-- ==== Sys2Proof/Tests/Slice0.lean ====
section
/-! SUPPORT. Tests of the model: words that WellFormed refuses, words that the decoder reads, single steps with values worked out
from the spec by hand, and for each statement states that meet its hypotheses. -/

namespace Sys2Proof.Tests

open Sys2Proof Sys2Proof.Machine Sys2Proof.Safety Sys2Proof.Says

set_option maxRecDepth 20000

set_option Elab.async false

/-! ## States -/

/-- One tile whose context 0 is to issue, with nothing in its registers. -/
def one : State := running State.reset

def inC (s : State) (f : Ctx → Ctx) : State := { s with c := f s.c }

def inT (s : State) (f : Tile → Tile) : State := { s with t := f s.t }

def inG (s : State) (f : Grid → Grid) : State := { s with g := f s.g }

def inM (s : State) (f : Module → Module) : State := { s with m := f s.m }

def regs (s : State) (l : List (Fin 32 × W64)) : State :=
  inC s fun c => { c with x := l.foldl (fun x p => x.set p.1 ⟨p.2, .full, true⟩) c.x }

/-- Register `r` is not full, or not valid. -/
def tagged (s : State) (r : Fin 32) (t : Tag) : State := inC s fun c => { c with x := c.x.set r ⟨9, t, false⟩ }

def vecs (s : State) (l : List (Fin 32 × W512 × BitVec 8)) : State :=
  inC s fun c => { c with v := l.foldl (fun v p => v.set p.1 ⟨p.2.1, .full, p.2.2⟩) c.v }

def hvs (s : State) (l : List (Fin 8 × W8192)) : State :=
  inC s fun c => { c with h := l.foldl (fun h p => h.set p.1 ⟨p.2, .full⟩) c.h }

def smode (s : State) : State := inC s fun c => { c with status := { c.status with mode := true } }

/-- Two tiles in a row, the western one in focus: its eastern direction has a neighbour. -/
def two : State := { one with g := { one.g with w := 2 }, tiles := [{ one.t with vt := 1, others := one.c :: one.t.others }] }

/-- Small and large values, the ends of the own scratchpad, and some vectors and hypervectors. -/
def base : State :=
  hvs (vecs (regs one [(1, 7), (2, 0x8000000000000000), (3, 0xFFFFFFFFFFFFFFFF), (4, 0xFF00000000000000), (5, 0xFF000000001FFFF8),
    (6, 0xFF000000001FFFC0), (8, 0x108), (10, 3), (11, 4), (26, 5), (27, 6)])
    [(1, 0x0102030405060708, 0xFF), (2, 0x7F800000, 0x81), (3, 1 <<< 511, 0), (27, 0, 0xFF)]) [(1, 1 <<< 8191), (7, 5)]

/-- The first 64 KiB of the virtual addresses are mapped for reading and writing, to the page at 0x20000. -/
def mapped : State := inT base fun t => { t with dtlb := [{ vf := 0, asid := 0, g := false, base := 0, size := 65536, pa := 0x20000
                                                            r := true, w := true, x := false, u := true, d := true, key := 0 }] }

/-- The context holds tile register `d`. -/
def treg (s : State) (d : Fin 8) (t : TReg) : State := inC s fun c => { c with t := c.t.set d t }

def mesh (s : State) (l : List Msg) : State := inG s fun g => { g with mesh := l }

/-- Class 3 is declared, with two payload words. -/
def declared (s : State) : State :=
  inG s fun g => { g with classes := g.classes.set 3 { decl := true, handler := 0x9000, scale := 0, prio := true, op := 1, et := 7, words := 2 } }

/-! ## States that meet the hypotheses of the statements -/

theorem witness_CompareWordsWriteTruth : Two base 1 2 7 0x8000000000000000 ∧ Safety.One base 3 0xFFFFFFFFFFFFFFFF ∧ Writable base 0 ∧ Writable base 27 := by
  unfold Two Safety.One Sound Writable; decide +kernel

theorem witness_BitWordsWriteTheirResult : Two base 1 2 7 0x8000000000000000 ∧ Three base 2 1 3 0x8000000000000000 7 0xFFFFFFFFFFFFFFFF ∧ Safety.One base 3 0xFFFFFFFFFFFFFFFF ∧
    Writable base 3 ∧ Writable base 27 := by
  unfold Three Two Safety.One Sound Writable; decide +kernel

/-- A valid source and one that is not. -/
theorem witness_ValidityWordsActOnTags : Sound (tagged base 9 .full) ∧ scalar (tagged base 9 .full) [] 9 = some (9, false) ∧
    scalar (tagged base 9 .full) [9] 2 = some (0x8000000000000000, true) ∧ scalar base [] 1 = some (7, true) ∧ Writable (tagged base 9 .full) 9 := by
  unfold Sound Writable; decide +kernel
---
Task directions - Which lines above carry the string "vecs"? Copy those lines.

Output below -
def vecs (s : State) (l : List (Fin 32 × W512 × BitVec 8)) : State :=
  hvs (vecs (regs one [(1, 7), (2, 0x8000000000000000), (3, 0xFFFFFFFFFFFFFFFF), (4, 0xFF00000000000000), (5, 0xFF000000001FFFF8),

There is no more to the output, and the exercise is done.